### Exercise instructions:
What lines of the data below hold "vecLoad"? Show them.

### Records from a dataset:
-- ==== Sys2Proof/Machine/VecMem.lean ====
section
/-! DEFINITION. Vector loads, stores, gathers and scatters (class 16; spec/08 R215-R217). -/

namespace Sys2Proof.Machine

/-- The base address of `vld` and `vst` (R216). -/
def State.vecBase (s : State) (b : Reg) (off : BitVec 8) : Word := s.readG b + (off.signExtend 64 <<< 6)

/-- Addr(i) of a contiguous access, and of an indexed one (R216). -/
def addrRow (base : Word) (w i : Nat) : Word := base + BitVec.ofNat 64 (w * i)
def addrLane (base : Word) (v : Vec) (w i : Nat) : Word := base + BitVec.ofNat 64 (lane w v i * w)

/-- TRAPINFO2 of a lane. -/
def laneDetail (kind : AccessKind) (pol : Pol) (dev : Bool) (i : Nat) : BitVec 20 :=
  detailOf kind.code pol.code false dev false 0 i

/-- CheckFaults (R216): alignment of the named lanes, translation of the active lanes ascending, and device space.
Answers the active lanes with their addresses. -/
def vecCheck (lead active : List Nat) (w : Nat) (addr : Nat → Word) (kind : AccessKind) (pol : Pol) :
    Act (List (Nat × Word × Nat)) := do
  match lead.find? (fun i => (addr i).toNat % w != 0) with
  | some i => raiseTrap (Trap.of .misaligned (addr i) (laneDetail kind pol false i))
  | none => pure ()
  let s ← get
  let ls ← active.mapM (fun i => do
    let pa ← translate s.space (addr i) kind (some pol) i
    pure (i, addr i, pa))
  match ls.find? (fun l => isDevice l.2.2) with
  | some l => raiseTrap (Trap.of .protection l.2.1 (laneDetail kind pol true l.1))
  | none => pure ls

/-- VLoad (R216): active lanes ascending; an inactive lane is 0. -/
def vecLoad (d : Reg) (w : Nat) (pol : Pol) (p : Word) (lead : List Nat) (addr : Nat → Word) : Act Unit := do
  let ls ← vecCheck lead (activeLanes w p) w addr .read pol
  let got ← ls.mapM (fun l => do
    note l.2.1 w (some pol) true false l.1
    modify (fun s => s.waitOwn s.cur l.2.2 w)
    let s ← get
    let x ← liftAt l.2.1 l.2.1 (laneDetail .read pol false l.1) 0 (readBytes s.agent pol l.2.2 w none)
    pure (l.1, x.toNat))
  modify (fun s => s.writeV d (packLanes w ((List.range (64 / w)).map (fun i => tget got i 0))))

/-- VStore (R216) up to its retirement: every active lane is left in the core's store buffer, ascending, once the wait of
an earlier fence's release is over (R141, R154). -/
def vecStore (t : Reg) (w : Nat) (pol : Pol) (p : Word) (lead : List Nat) (addr : Nat → Word) : Act Unit := do
  let ls ← vecCheck lead (activeLanes w p) w addr .write pol
  modify (fun s => s.waitRelease .plain .ctx)
  ls.forM (fun l => note l.2.1 w (some pol) false true l.1)
  guarded (modify (fun s => ls.foldl (fun s l =>
    s.queuePending l.2.2 w (BitVec.ofNat 64 (lane w (s.readV t) l.1)) pol (s.relOf .plain .ctx)) s))

/-- `vld` (R216). -/
def execVld (d b : Reg) (pol : Pol) (e : BitVec 2) (g : BitVec 3) (off : BitVec 8) (s : State) : Answer :=
  runAct s 4 (vecLoad d (laneBytes e) pol (s.readP g) [0] (addrRow (s.vecBase b off) (laneBytes e)))

/-- `vst` (R216). -/
def execVst (t b : Reg) (pol : Pol) (e : BitVec 2) (g : BitVec 3) (off : BitVec 8) (s : State) : Answer :=
  runAct s 4 (vecStore t (laneBytes e) pol (s.readP g) [0] (addrRow (s.vecBase b off) (laneBytes e)))

/-- `vgather` (R216). -/
def execVgather (d b : Reg) (pol : Pol) (e : BitVec 2) (g : BitVec 3) (idx : Reg) (s : State) : Answer :=
  let w := laneBytes e
  runAct s 4 (vecLoad d w pol (s.readP g) (activeLanes w (s.readP g)) (addrLane (s.readG b) (s.readV idx) w))

/-- `vscatter` (R216). -/
def execVscatter (t b : Reg) (pol : Pol) (e : BitVec 2) (g : BitVec 3) (idx : Reg) (s : State) : Answer :=
  let w := laneBytes e
  runAct s 4 (vecStore t w pol (s.readP g) (activeLanes w (s.readP g)) (addrLane (s.readG b) (s.readV idx) w))

end Sys2Proof.Machine
end

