-- ==== Sys2Proof/Decode.lean ====
section
/-! DEFINITION. The decoder, total on any words, and the encoder (spec/03 R66-R92, spec/13 R352). Words are natural
numbers; a field is taken out by division and remainder, once, here. After the encoder the file holds the words
the spec writes out, decoded. -/

namespace Sys2Proof

/-- Why a word is no instruction (R91). -/
inductive Reject where
  /-- Its class is 0, 31 or unassigned. -/
  | badClass
  /-- Its op, fn or long opcode is unassigned. -/
  | unassigned
  /-- A rsv field is nonzero, or a register or scope code does not exist. -/
  | reserved
  /-- A field holds a value outside the limits stated for it. -/
  | limit
  deriving DecidableEq, Repr

/-- Bits lo + n - 1 : lo of a word. -/
def bits (w lo n : Nat) : Nat := w / 2 ^ lo % 2 ^ n

/-- Bits lo + n - 1 : lo of a word, as a bit vector. -/
def fld (n w lo : Nat) : BitVec n := BitVec.ofNat n (w / 2 ^ lo)

/-- Bit lo of a word. -/
def flag (w lo : Nat) : Bool := w / 2 ^ lo % 2 == 1

/-- The policy of a two-bit code (R71). -/
def Pol.ofCode (c : Nat) : Pol :=
  match c with
  | 0 => .own | 1 => .wis | 2 => .sis | _ => .wt

/-- The ordering of a two-bit code (R71). -/
def Order.ofCode (c : Nat) : Order :=
  match c with
  | 0 => .plain | 1 => .acq | 2 => .rel | _ => .ar

/-- The scope of a three-bit code; codes 5-7 are refused before this is asked (R71). -/
def Scope.ofCode (c : Nat) : Scope :=
  match c with
  | 0 => .ctx | 1 => .core | 2 => .clu | 3 => .pkg | _ => .sys

/-- The tile register of a five-bit code; codes 12-31 are refused before this is asked (R87). -/
def TReg.ofCode (c : Nat) : TReg :=
  if c < 8 then .t (BitVec.ofNat 3 c) else .a (BitVec.ofNat 2 c)

/-- An instruction whose fields keep their limits. -/
def accept (i : Instr) : Except Reject Instr :=
  if i.wf then .ok i else .error .limit

/-- An instruction whose rsv fields are zero. -/
def guardRsv (ok : Bool) (i : Instr) : Except Reject Instr :=
  if ok then accept i else .error .reserved

/-- Reads the fields of add, sub, and, or, xor, andn, orn, sll, srl, sra, rol, ror, mul, mulh, mulhn, div, divn, rem, remn, min, max, minn, maxn. -/
def readAdd (mk : Reg → Reg → Reg → Bool → Instr) (w : Nat) : Except Reject Instr :=
  guardRsv (bits w 0 5 == 0) (mk (fld 5 w 22) (fld 5 w 17) (fld 5 w 12) (flag w 5))

/-- Reads the fields of popc, clz, ctz, brev, fnth. -/
def readPopc (mk : Reg → Reg → Bool → Instr) (w : Nat) : Except Reject Instr :=
  guardRsv (bits w 0 5 == 0 && bits w 12 5 == 0) (mk (fld 5 w 22) (fld 5 w 17) (flag w 5))

/-- Reads the fields of addi, andi, ori, xori, cseti_eq, cseti_ne, cseti_lt, cseti_ltn, ctrrd, erd. -/
def readAddi (mk : Reg → Reg → BitVec 14 → Instr) (w : Nat) : Except Reject Instr :=
  accept (mk (fld 5 w 22) (fld 5 w 17) (fld 14 w 0))

/-- Reads the fields of slli, srli, srai, rori. -/
def readSlli (mk : Reg → Reg → BitVec 6 → Bool → Instr) (w : Nat) : Except Reject Instr :=
  guardRsv (bits w 0 1 == 0 && bits w 2 6 == 0) (mk (fld 5 w 22) (fld 5 w 17) (fld 6 w 8) (flag w 1))

/-- Reads the fields of bext, bexts, bins. -/
def readBext (mk : Reg → Reg → BitVec 6 → BitVec 6 → Instr) (w : Nat) : Except Reject Instr :=
  guardRsv (bits w 0 2 == 0) (mk (fld 5 w 22) (fld 5 w 17) (fld 6 w 8) (fld 6 w 2))

/-- Reads the fields of lui, lpa. -/
def readLui (mk : Reg → BitVec 21 → Instr) (w : Nat) : Except Reject Instr :=
  accept (mk (fld 5 w 22) (fld 21 w 0))

/-- Reads the fields of amo_add, amo_and, amo_or, amo_xor, amo_min, amo_max, amo_minn, amo_maxn, amo_swap, cas. -/
def readAmoAdd (mk : Reg → Reg → Pol → Order → Scope → Reg → Bool → Instr) (w : Nat) : Except Reject Instr :=
  guardRsv (decide (bits w 10 3 < 5)) (mk (fld 5 w 22) (fld 5 w 17) (Pol.ofCode (bits w 15 2)) (Order.ofCode (bits w 13 2)) (Scope.ofCode (bits w 10 3)) (fld 5 w 5) (flag w 0))

/-- Reads the fields of cwb, cinv. -/
def readCwb (mk : Reg → BitVec 7 → Instr) (w : Nat) : Except Reject Instr :=
  guardRsv (bits w 22 2 == 0 && bits w 7 10 == 0) (mk (fld 5 w 17) (fld 7 w 0))

/-- Reads the fields of vadd, vsub, vmul, vmulh_i, vmulh_n, vmin_i, vmin_n, vmax_i, vmax_n, vand, vor, vxor, vandn, vsll, vsrl, vsra, vadds_i, vadds_n, vsubs_i, vsubs_n, fadd, fsub, fmul, ffma, ffms, fnma, fdiv, fmin, fmax, fscale. -/
def readVadd (mk : Reg → Reg → Reg → BitVec 2 → BitVec 3 → Bool → Instr) (w : Nat) : Except Reject Instr :=
  accept (mk (fld 5 w 22) (fld 5 w 17) (fld 5 w 12) (fld 2 w 4) (fld 3 w 1) (flag w 0))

### Task output:
def vecLoad (d : Reg) (w : Nat) (pol : Pol) (p : Word) (lead : List Nat) (addr : Nat → Word) : Act Unit := do
  runAct s 4 (vecLoad d (laneBytes e) pol (s.readP g) [0] (addrRow (s.vecBase b off) (laneBytes e)))
  runAct s 4 (vecLoad d w pol (s.readP g) (activeLanes w (s.readP g)) (addrLane (s.readG b) (s.readV idx) w))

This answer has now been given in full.